◆ **TASK TO COMPLETE**:
Whenever a line in the entries includes the word "idleFrom", copy that line out.

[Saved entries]
+++
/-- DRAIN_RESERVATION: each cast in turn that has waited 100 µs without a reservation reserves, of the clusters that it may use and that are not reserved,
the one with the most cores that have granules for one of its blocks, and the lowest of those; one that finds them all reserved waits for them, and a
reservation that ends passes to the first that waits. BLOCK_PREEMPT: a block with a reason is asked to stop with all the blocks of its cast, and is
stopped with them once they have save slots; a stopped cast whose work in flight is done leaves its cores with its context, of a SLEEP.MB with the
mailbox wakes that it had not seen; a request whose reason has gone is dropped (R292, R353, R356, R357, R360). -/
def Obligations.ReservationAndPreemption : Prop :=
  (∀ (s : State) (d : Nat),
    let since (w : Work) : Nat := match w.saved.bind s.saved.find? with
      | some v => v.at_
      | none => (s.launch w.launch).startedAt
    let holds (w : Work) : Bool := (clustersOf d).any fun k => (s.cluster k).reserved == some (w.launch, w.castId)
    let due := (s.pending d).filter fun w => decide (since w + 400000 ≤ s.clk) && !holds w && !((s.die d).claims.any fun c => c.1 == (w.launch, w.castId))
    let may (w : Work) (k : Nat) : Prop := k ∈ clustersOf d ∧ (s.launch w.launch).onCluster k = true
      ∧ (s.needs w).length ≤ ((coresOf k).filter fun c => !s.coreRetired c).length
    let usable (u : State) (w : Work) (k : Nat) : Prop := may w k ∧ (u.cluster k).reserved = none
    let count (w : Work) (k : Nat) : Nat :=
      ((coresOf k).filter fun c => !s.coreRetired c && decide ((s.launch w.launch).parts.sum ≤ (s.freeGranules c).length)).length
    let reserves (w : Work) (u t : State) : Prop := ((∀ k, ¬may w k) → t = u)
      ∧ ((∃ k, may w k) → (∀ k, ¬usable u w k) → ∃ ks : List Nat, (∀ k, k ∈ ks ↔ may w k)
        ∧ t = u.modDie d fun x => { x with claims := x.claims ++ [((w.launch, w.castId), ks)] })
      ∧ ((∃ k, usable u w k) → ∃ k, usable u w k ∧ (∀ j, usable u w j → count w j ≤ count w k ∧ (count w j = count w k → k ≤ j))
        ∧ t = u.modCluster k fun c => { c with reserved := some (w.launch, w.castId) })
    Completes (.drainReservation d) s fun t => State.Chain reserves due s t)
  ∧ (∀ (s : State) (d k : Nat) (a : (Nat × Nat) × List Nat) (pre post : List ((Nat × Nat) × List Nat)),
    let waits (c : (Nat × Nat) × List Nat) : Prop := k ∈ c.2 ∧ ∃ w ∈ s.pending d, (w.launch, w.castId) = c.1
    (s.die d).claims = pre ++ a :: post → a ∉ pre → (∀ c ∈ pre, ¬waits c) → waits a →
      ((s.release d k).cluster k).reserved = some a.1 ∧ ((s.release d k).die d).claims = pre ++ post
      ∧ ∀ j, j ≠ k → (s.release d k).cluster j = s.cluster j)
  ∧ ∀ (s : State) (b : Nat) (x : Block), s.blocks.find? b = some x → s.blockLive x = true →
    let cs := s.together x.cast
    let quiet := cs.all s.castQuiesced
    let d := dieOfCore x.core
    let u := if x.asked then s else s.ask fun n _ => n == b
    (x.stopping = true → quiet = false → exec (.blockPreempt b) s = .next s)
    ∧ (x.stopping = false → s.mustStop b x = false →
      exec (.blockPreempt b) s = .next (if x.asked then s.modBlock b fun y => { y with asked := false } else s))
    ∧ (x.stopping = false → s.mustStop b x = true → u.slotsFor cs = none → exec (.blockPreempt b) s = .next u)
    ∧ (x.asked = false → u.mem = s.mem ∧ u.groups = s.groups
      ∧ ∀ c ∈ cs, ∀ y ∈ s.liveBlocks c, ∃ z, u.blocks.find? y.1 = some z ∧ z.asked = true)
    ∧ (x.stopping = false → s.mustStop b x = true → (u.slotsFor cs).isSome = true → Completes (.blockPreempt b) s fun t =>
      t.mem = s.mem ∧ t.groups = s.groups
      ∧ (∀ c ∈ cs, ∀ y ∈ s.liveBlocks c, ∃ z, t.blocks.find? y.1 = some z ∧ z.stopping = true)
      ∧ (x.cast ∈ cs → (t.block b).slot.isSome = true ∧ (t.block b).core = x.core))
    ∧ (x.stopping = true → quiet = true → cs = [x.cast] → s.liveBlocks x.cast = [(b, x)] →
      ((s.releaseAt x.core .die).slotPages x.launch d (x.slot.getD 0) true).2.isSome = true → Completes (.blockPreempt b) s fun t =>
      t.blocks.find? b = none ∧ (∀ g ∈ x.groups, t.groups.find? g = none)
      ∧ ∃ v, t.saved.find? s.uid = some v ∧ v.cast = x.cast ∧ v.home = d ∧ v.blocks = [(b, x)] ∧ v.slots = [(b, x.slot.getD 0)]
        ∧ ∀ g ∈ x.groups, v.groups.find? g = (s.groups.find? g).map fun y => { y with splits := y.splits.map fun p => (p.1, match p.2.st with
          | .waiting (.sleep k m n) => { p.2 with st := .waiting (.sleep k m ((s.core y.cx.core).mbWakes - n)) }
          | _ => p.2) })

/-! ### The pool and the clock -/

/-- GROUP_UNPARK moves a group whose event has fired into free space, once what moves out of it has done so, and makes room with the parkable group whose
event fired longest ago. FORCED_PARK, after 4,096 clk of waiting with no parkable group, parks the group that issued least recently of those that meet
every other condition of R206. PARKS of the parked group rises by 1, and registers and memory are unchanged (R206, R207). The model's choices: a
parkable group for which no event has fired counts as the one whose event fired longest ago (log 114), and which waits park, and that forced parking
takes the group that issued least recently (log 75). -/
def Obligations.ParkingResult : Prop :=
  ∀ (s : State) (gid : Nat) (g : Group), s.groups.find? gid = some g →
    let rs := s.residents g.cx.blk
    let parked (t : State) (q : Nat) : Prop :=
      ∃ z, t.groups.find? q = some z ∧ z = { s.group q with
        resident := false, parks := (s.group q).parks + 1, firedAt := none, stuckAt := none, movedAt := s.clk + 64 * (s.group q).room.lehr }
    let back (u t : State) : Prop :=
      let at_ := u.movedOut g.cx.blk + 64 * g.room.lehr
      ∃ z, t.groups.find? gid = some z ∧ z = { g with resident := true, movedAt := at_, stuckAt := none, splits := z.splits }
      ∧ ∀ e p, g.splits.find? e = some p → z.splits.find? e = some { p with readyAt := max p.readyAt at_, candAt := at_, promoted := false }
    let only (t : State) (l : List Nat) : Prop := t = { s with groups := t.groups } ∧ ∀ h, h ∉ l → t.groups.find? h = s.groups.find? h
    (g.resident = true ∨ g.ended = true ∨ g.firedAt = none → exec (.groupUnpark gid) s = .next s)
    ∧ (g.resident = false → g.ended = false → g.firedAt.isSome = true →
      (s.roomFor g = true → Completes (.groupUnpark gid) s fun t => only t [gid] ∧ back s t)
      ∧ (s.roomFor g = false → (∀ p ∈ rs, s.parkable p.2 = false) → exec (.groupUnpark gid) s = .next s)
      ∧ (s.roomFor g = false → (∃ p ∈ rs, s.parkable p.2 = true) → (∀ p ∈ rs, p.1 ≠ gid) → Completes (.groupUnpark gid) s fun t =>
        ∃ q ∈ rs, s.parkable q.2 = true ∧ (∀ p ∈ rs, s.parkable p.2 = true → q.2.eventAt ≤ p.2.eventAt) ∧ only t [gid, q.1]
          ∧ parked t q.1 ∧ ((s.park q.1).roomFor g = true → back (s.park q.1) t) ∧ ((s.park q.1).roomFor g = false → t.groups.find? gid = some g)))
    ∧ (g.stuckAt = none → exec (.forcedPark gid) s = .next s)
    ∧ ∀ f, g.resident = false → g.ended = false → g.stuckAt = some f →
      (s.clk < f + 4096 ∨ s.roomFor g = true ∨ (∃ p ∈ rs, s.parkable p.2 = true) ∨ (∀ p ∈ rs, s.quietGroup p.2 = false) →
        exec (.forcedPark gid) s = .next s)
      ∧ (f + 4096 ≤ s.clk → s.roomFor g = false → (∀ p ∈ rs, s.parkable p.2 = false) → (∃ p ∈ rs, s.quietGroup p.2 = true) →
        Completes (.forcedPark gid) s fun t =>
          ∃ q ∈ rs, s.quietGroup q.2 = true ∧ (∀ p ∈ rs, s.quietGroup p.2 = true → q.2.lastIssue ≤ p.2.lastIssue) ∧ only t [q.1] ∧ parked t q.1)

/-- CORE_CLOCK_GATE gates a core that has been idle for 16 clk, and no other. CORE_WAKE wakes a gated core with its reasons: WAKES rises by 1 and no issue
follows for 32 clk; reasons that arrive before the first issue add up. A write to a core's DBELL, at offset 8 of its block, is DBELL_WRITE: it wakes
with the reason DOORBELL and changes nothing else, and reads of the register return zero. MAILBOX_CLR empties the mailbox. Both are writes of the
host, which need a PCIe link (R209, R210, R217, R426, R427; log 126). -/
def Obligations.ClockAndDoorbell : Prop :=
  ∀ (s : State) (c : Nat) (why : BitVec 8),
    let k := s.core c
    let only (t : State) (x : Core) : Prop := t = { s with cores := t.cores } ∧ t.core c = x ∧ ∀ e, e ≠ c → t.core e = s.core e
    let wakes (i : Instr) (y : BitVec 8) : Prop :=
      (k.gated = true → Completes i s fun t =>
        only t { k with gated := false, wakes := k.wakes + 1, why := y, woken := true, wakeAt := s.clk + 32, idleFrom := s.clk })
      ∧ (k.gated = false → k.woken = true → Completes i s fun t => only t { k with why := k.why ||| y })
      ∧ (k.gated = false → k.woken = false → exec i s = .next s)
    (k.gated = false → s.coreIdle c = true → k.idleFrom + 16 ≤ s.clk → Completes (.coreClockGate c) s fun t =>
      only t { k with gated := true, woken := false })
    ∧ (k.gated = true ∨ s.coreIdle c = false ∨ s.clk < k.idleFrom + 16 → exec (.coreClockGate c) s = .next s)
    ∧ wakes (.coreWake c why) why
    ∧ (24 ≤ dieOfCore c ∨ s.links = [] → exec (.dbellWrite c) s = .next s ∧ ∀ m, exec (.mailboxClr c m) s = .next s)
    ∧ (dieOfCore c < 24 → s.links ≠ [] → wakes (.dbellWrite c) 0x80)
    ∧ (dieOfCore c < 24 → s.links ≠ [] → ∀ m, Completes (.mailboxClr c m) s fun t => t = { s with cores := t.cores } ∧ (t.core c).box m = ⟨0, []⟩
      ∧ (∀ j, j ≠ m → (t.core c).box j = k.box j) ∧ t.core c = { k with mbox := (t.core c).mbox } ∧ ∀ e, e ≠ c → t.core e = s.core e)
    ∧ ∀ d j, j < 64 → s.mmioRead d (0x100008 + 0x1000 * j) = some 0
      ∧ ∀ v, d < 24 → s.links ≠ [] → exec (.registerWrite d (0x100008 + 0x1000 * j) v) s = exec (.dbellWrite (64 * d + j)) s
+++
◆ **SOLVED PROBLEM**:
        only t { k with gated := false, wakes := k.wakes + 1, why := y, woken := true, wakeAt := s.clk + 32, idleFrom := s.clk })
    (k.gated = false → s.coreIdle c = true → k.idleFrom + 16 ≤ s.clk → Completes (.coreClockGate c) s fun t =>
    ∧ (k.gated = true ∨ s.coreIdle c = false ∨ s.clk < k.idleFrom + 16 → exec (.coreClockGate c) s = .next s)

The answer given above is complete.